**Stored data entries**
⁂
-- ==== Sys2Proof/Machine/State.lean ====
section
/-! DEFINITION. The state of WIZCORE (10_state.md), its reset value (R51), and the reasons a step can stop. -/

namespace Sys2Proof.Machine

/-- `fsm_phase`, a six-valued enumeration (10_state.md R35). -/
inductive Phase where
  | sample | showP | send | showR | sleep | fatal
  deriving DecidableEq, Repr

/-- `ptx_phase` (10_state.md R42). -/
inductive PtxPhase where
  | hi | lo | gap
  deriving DecidableEq, Repr

/-- ERR2, all four codes used (30_encoding.md R110, 60_exceptions.md R340). -/
inductive ErrCode where
  | none | invalidColorInput | peripheralError | transportError
  deriving DecidableEq, Repr

/-- The FSM registers (10_state.md R34 to R40). `sync` lists stage 0 first; true = high = released. -/
structure Fsm where
  scene    : BitVec 1
  phase    : Phase
  dstate   : DState
  sleepCnt : Nat
  errCode  : ErrCode
  startR   : Bool
  wordR    : ColorWord
  sync     : List Bool
  deriving DecidableEq, Repr

/-- The PTX registers (10_state.md R41 to R45). -/
structure Ptx where
  busy  : Bool
  phase : PtxPhase
  slot  : Fin 24
  cnt   : Nat
  word  : ColorWord
  dout  : Bool
  done  : Bool
  err   : Bool
  deriving DecidableEq, Repr

/-- CVT's outputs (10_state.md R32, 40_color_convert.md R140). -/
structure CvtOut where
  r       : Byte
  g       : Byte
  b       : Byte
  invalid : Bool
  deriving DecidableEq, Repr

/-- A pulse pair in clock periods, high part first (30_encoding.md R104). -/
structure Pulse where
  high : Nat
  low  : Nat
  deriving DecidableEq, Repr

/-- The output wires of the combinational units for the operand a line last applied (10_state.md R32;
notes/assumptions/8.md, 34.md, 35.md, 36.md).
They are no registers: nothing in the block reads them. -/
structure Units where
  cvt   : CvtOut
  word  : ColorWord
  frame : Frame
  pulse : Pulse
  deriving DecidableEq, Repr

/-- The two outcome inputs of a poll-level step (43_input_fsm.md R276). -/
structure Answers where
  txr  : TxResult
  cmdr : CmdResult
  deriving DecidableEq, Repr

/-- The observable events (43_input_fsm.md R296), with the port widths of 10_state.md R31. -/
inductive Event where
  | frame (w : ColorWord) (r : TxResult)
  | cmd (n : BitVec 1) (id : BitVec 8) (dim : BitVec 7) (r : CmdResult)
  | fatal (code : ErrCode)
  deriving DecidableEq, Repr

/-- The machine. `cfg` is no architectural state (10_state.md R30): it is the parameter every step takes, carried here
and changed by none (notes/assumptions/1.md). `stim`, `rstLow` and `tick` are the model's own (notes/assumptions/6.md,
33.md, 24.md); `rstLow` says that a line `RST` has brought `rst_i` back to 0 and that no line has driven it since
(30_encoding.md R115). -/
structure State where
  cfg   : Cfg
  fsm   : Fsm
  ptx   : Ptx
  pins  : Pins
  ans   : Answers
  units : Units
  trace : List Event
  cuts  : List ColorWord
  stim  : List Line
  rstLow : Bool
  tick  : Nat
  deriving DecidableEq, Repr

/-- The poll-level state (10_state.md R52). -/
structure PState where
  scene   : BitVec 1
  dstate  : DState
  fatal   : Bool
  errCode : ErrCode
  deriving DecidableEq, Repr

/-- Why a step stops with a fault. No operation of WIZCORE does: its errors are a phase, FATAL (60_exceptions.md R343). -/
inductive Fault where
  /-- Raised by a clock edge of the whole block when the state's synchronizer has no stage `SYNC_STAGES - 1` to read
  (10_state.md R40). Safe: no such state is a WIZCORE state, and no run from reset reaches one (notes/assumptions/19.md). -/
  | noSyncStage
  deriving DecidableEq, Repr

/-- Why a step refuses. -/
inductive Refusal where
  /-- Raised by an arm of `exec` whose operation has no meaning yet; no arm does. Safe. -/
  | notModelled (mnemonic : String)
  /-- Raised by `step` under an illegal configuration, as 00_scope.md R10 and 93_implementation_defined.md I7 ask. Safe. -/
  | illegalConfig
  /-- Raised by `step` for an operand word wider than its format, which no unit's inputs can hold (30_encoding.md R101 to
  R105; notes/assumptions/26.md). Safe. -/
  | operandTooWide
  deriving DecidableEq, Repr

/-- The FSM registers right after reset (10_state.md R51). -/
def fsmReset (c : Cfg) : Fsm where
  scene := 0#1
  phase := .sample
  dstate := .idle
  sleepCnt := 0
  errCode := .none
  startR := false
  wordR := 0#24
  sync := List.replicate c.syncStages true

/-- The PTX registers right after reset (10_state.md R51). -/
def ptxReset : Ptx where
  busy := false
  phase := .hi
  slot := 0
  cnt := 0
  word := 0#24
  dout := false
  done := false
  err := false

/-- The units' wires with the operand 0 applied to each. DESIGN CHOICE (notes/assumptions/8.md), unsafe. -/
def unitsReset (c : Cfg) : Units where
  cvt := ⟨0#8, 0#8, 0#8, false⟩
  word := 0#24
  frame := offFrame
  pulse := ⟨t0h c, t0l c⟩

/-- The levels the host holds after reset (70_reset_and_hazards.md R386, R391). DESIGN CHOICE (notes/assumptions/5.md),
unsafe: the spec gives duties, not reset values, for inputs. -/
def pinsReset : Pins where
  rst := false
  btn := true
  txFault := false
  cmdAck := false
  cmdErr := false

/-- The machine right after reset under the configuration `c` (10_state.md R51), with no stimulus loaded. -/
def State.resetWith (c : Cfg) : State where
  cfg := c
  fsm := fsmReset c
  ptx := ptxReset
  pins := pinsReset
  ans := ⟨.ok, .ok⟩
  units := unitsReset c
  trace := []
  cuts := []
  stim := []
  rstLow := false
  tick := 0

/-- The machine right after reset, under the default configuration (00_scope.md R9; notes/assumptions/2.md). -/
def State.reset : State := State.resetWith Config.default

end Sys2Proof.Machine
end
⁂
**PROBLEM TO WORK ON**
Would you output the lines from the one that contains "pins := pinsReset" to the end of the data, both ends included, exactly as they appear?

**ANSWER TO THE EXERCISE**
  pins := pinsReset
  ans := ⟨.ok, .ok⟩
  units := unitsReset c
  trace := []
  cuts := []
  stim := []
  rstLow := false
  tick := 0

/-- The machine right after reset, under the default configuration (00_scope.md R9; notes/assumptions/2.md). -/
def State.reset : State := State.resetWith Config.default

end Sys2Proof.Machine
end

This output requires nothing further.